Document Description
Getting Started Installation and quick start guide
API Reference Complete API documentation
Examples Practical usage examples
Contributing Contributing guidelines and style guide

Key Modules

Indexing

df.epl.loc[0]                      # First row
df.epl.loc[0:5, ["a", "b"]]        # Slice with columns
df.epl.iloc[0, 0]                  # Position-based access
df.epl.at[0, "column"]             # Single value access

Merging

df.epl.merge(right, on="key", how="left")
df.epl.merge_asof(right, on="timestamp", by="group")
df.epl.concat(df2, df3, how="vertical")

GroupBy

df.epl.groupby(["col"]).agg({"value": ["mean", "sum"]})
df.epl.groupby(["col"]).apply(custom_function)
df.epl.groupby(["col"]).ffill(columns=["value"])

Interpolation

df.epl.ffill(columns=["value"])
df.epl.bfill(columns=["value"])
df.epl.interpolate(columns=["value"], method="linear")
df.epl.fillna(columns=["value"], value=0)

ML Pipeline

df.epl.standardize(columns=["numeric_col"])
df.epl.clip_and_impute(columns=["value"], impute_strategy="median")
df.epl.make_ml_ready(target_col="label")

# Series-level operations
series.epl.scale_encode(path="scaler.joblib", scaler_type="StandardScaler")
series.epl.isnull()  # Handles both null and NaN

SQL

df.epl.to_sql(connection, "table_name", if_exists="replace", batch_size=10000)

Requirements

Core Dependencies

  • Python 3.12+
  • polars >= 1.33.0
  • numpy >= 2.3.0
  • pandas >= 2.3.0
  • pyarrow >= 21.0.0
  • Plus: tqdm, python-dateutil, joblib

Optional Dependencies

Install with extras for additional functionality:

# For scientific computing (interpolation, hypothesis tests)
pip install "EnhancedPolars[sci]"

# For ML preprocessing (scalers, encoders)
pip install "EnhancedPolars[ml]"

# Install all optional dependencies
pip install "EnhancedPolars[all]"
  • [sci] - Scientific computing: scipy >= 1.16.0
  • [ml] - Machine learning: scikit-learn >= 1.7.0

License

This project is licensed under the MIT License - see the LICENSE file for details.


Author

@Ruppert20


AI Authorship Disclaimer

This package was developed with the assistance of LLM-based coding tools (Claude Code by Anthropic).
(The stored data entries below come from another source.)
theorem witness_ClockedEngineRefinesStepRelation :
    (∃ t, step (busyState .kserase) = .next t) ∧
    cycleEvents (takeCycle (busyState .kserase)).1 (busyState .kserase) = [.engineComplete] := ⟨⟨_, rfl⟩, by decide⟩

/-- Two states that differ in KEY, DIN and DOUT and agree on what the host sees of time. -/
theorem witness_TimingIndependentOfKeyAndData :
    timingView State.reset = timingView { State.reset with key := v1Plain, din := v1Cipher, dout := v1Plain } ∧
    State.reset.key ≠ v1Plain := by decide

/-- Two states that differ in KEY and agree on all a read depends on, with a read of KEY to come. -/
theorem witness_KeyAndScheduleAreNotReadable :
    (∃ t₁, step (driven State.reset (readCycle 0x08)) = .next t₁) ∧
    (∃ t₂, step (driven { State.reset with key := v1Plain } (readCycle 0x08)) = .next t₂) ∧
    status (driven State.reset (readCycle 0x08)) = status (driven { State.reset with key := v1Plain } (readCycle 0x08)) ∧
    (driven State.reset (readCycle 0x08)).key ≠ (driven { State.reset with key := v1Plain } (readCycle 0x08)).key :=
  ⟨⟨_, rfl⟩, ⟨_, rfl⟩, by decide, by decide⟩

/-- The default key and V9's key differ in bit 7 of every byte only. -/
theorem witness_KeyBitsReadFromLeastSignificant :
    ∀ i < 8, byteAt Config.defaultKey i &&& 0x7F = byteAt #v[0x97, 0xd2, 0xeb, 0x86, 0xa3, 0xce, 0xd8, 0x87] i &&& 0x7F := by decide

/-- V3a: keys of each kind, mixed and plain. -/
theorem witness_WeakKeySchedules :
    (∀ i < 8, byteAt #v[0x00, 0x80, 0x00, 0x80, 0x80, 0x80, 0x00, 0x00] i = 0x00 ∨
      byteAt #v[0x00, 0x80, 0x00, 0x80, 0x80, 0x80, 0x00, 0x00] i = 0x80) ∧
    (∀ i < 8, byteAt #v[0x7F, 0xFF, 0x7F, 0x7F, 0xFF, 0xFF, 0x7F, 0x7F] i = 0x7F ∨
      byteAt #v[0x7F, 0xFF, 0x7F, 0x7F, 0xFF, 0xFF, 0x7F, 0x7F] i = 0xFF) ∧
    (State.reset.pend = none ∧ State.reset.ks = KeySched.zero ∧ State.reset.ksv = false) := by decide

/-- A mask and shift of the permutation unit that lose no mask bit (R150, R151). -/
theorem witness_SwapStepIsInvolution :
    (16 : Nat) ≤ 31 ∧ ((0x0000ffff : Word) <<< 16) >>> 16 = 0x0000ffff ∧ (0x0000ffff : Word).getLsbD 15 = true := by decide

/-- A mask with all the bits outside the windows; the zero key's two schedules are equal. -/
theorem witness_SubkeyBitsOutsideWindowsAreIgnored :
    (0xC0C0C0C0 : Word) &&& 0x3f3f3f3f = 0 ∧ schedule Bytes8.zero false = schedule Bytes8.zero true := by
  have h : ∀ d, schedule Bytes8.zero d = #v[0, 0, 0, 0, 0, 0, 0, 0, 0, 0, 0, 0, 0, 0, 0, 0,
      0, 0, 0, 0, 0, 0, 0, 0, 0, 0, 0, 0, 0, 0, 0, 0] := by decide +kernel
  exact ⟨by decide, (h false).trans (h true).symm⟩

/-- Positions, rounds, slots and table numbers at the ends of their ranges. -/
theorem witness_ranges :
    (∃ i, 1 ≤ i ∧ i ≤ 64) ∧ (∃ k, 1 ≤ k ∧ k ≤ 8) ∧ (∃ i, i < 16) ∧ (∃ s b, s < 16 ∧ b < 2) ∧ (∃ j, j < 56) ∧
    (1 ≤ 1 ∧ 8 ≤ 8 ∧ (1 : Nat) ≠ 8) :=
  ⟨⟨64, by decide⟩, ⟨8, by decide⟩, ⟨15, by decide⟩, ⟨15, 1, by decide⟩, ⟨55, by decide⟩, by decide⟩

end Sys2Proof.Tests
end

section
/-! The register window (spec/20_memory.md R54, R57): what a reserved offset reads, the offsets at which a write is ignored, and
the accesses that the port does not have. -/

namespace Sys2Proof.Machine

/-- The reserved offsets read 0x00 (R57). -/
theorem readReg_of_reserved {off : Nat} (h : 2 ≤ off ∧ off ≤ 7) (s : State) : readReg off s = 0 := by
  have hStatus : ¬ off = 0x01 := by omega
  have hDin : ¬ (0x10 ≤ off ∧ off ≤ 0x17) := by omega
  have hDout : ¬ (0x18 ≤ off ∧ off ≤ 0x1F) := by omega
  simp only [readReg, if_neg hStatus, if_neg hDin, if_neg hDout]

section Ignored
/-! Outside CTRL, KEY and DIN a write does nothing: idle, because no register stores the byte; busy, because it is no error. -/

variable {off : Nat} (h : (1 ≤ off ∧ off ≤ 7) ∨ 24 ≤ off)
include h

theorem storeReg_of_ignored (v : Byte) (s : State) : storeReg off v s = s := by
  have hKey : ¬ (0x08 ≤ off ∧ off ≤ 0x0F) := by omega
  have hDin : ¬ (0x10 ≤ off ∧ off ≤ 0x17) := by omega
  rw [storeReg, if_neg hKey, if_neg hDin]

theorem busyWriteIsError_of_ignored : busyWriteIsError off = false := by
  simp only [busyWriteIsError, Bool.or_eq_false_iff, Bool.and_eq_false_iff, decide_eq_false_iff_not]
  omega

theorem busyWrite_of_ignored (s : State) : busyWrite off s = s := by
  simp [busyWrite, busyWriteIsError_of_ignored h]

theorem writeReg_of_ignored (v : Byte) (s : State) : writeReg off v s = .next s := by
  have hCtrl : ¬ off = 0 := by omega
  cases hp : s.pend with
  | none => rw [writeReg_of_idle off v hp, if_neg hCtrl, storeReg_of_ignored h]
  | some p => rw [writeReg_of_busy off v (by simp [hp]), busyWrite_of_ignored h]

end Ignored

/-! Accesses the port does not have. -/

theorem accessRefusal_read_of_width {bytes : Nat} (h : bytes ≠ 1) (off : Nat) :
    accessRefusal (.read off bytes) = some (.accessWidth bytes) := if_pos h

theorem accessRefusal_write_of_width {data : List Byte} (h : data.length ≠ 1) (off : Nat) :
    accessRefusal (.write off data) = some (.accessWidth data.length) := if_pos h

theorem accessRefusal_read_of_outside {off : Nat} (h : 31 < off) :
    accessRefusal (.read off 1) = some (.offsetOutsideWindow off) := by
  simp [accessRefusal, h]

theorem accessRefusal_write_of_outside {off : Nat} (h : 31 < off) (v : Byte) :
    accessRefusal (.write off [v]) = some (.offsetOutsideWindow off) := by
  simp [accessRefusal, h]

/-- A step whose next cycle has an access the port lacks is refused, whether or not the cycle is a reset cycle (R54, R214). -/
theorem step_of_refusal {a : Access} {r : Refusal} (h : accessRefusal a = some r) (s : State) (rest : List PortCycle)
    (rst : Bool) : step { s with port := { rst := rst, access := some a } :: rest } = .refused r := by
  rw [step_eq, takeCycle_cons rfl]
  exact clockCycle_of_refusal (c := { rst := rst, access := some a }) h _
AI tools were used for the following activities:

  • Code authorship - Implementation of utilities, functions, and classes
  • Test development - Creation of comprehensive unit tests
  • Documentation - Generation of NumPy-style docstrings and README content
  • Code review - Identification of bugs, edge cases, and improvements

Users should evaluate the code for their specific use cases and report any issues through the GitHub issue tracker.


Contributing

See Contributing Guide for guidelines on:

  • Development setup
  • Code style
  • Testing requirements
  • Pull request process

Project details


Download files

Download the file for your platform. If you're not sure which to choose, learn more about installing packages.

Source Distribution

enhancedpolars-0.0.4.tar.gz (285.2 kB view details)

Uploaded Source

Built Distribution

If you're not sure about the file name format, learn more about wheel file names.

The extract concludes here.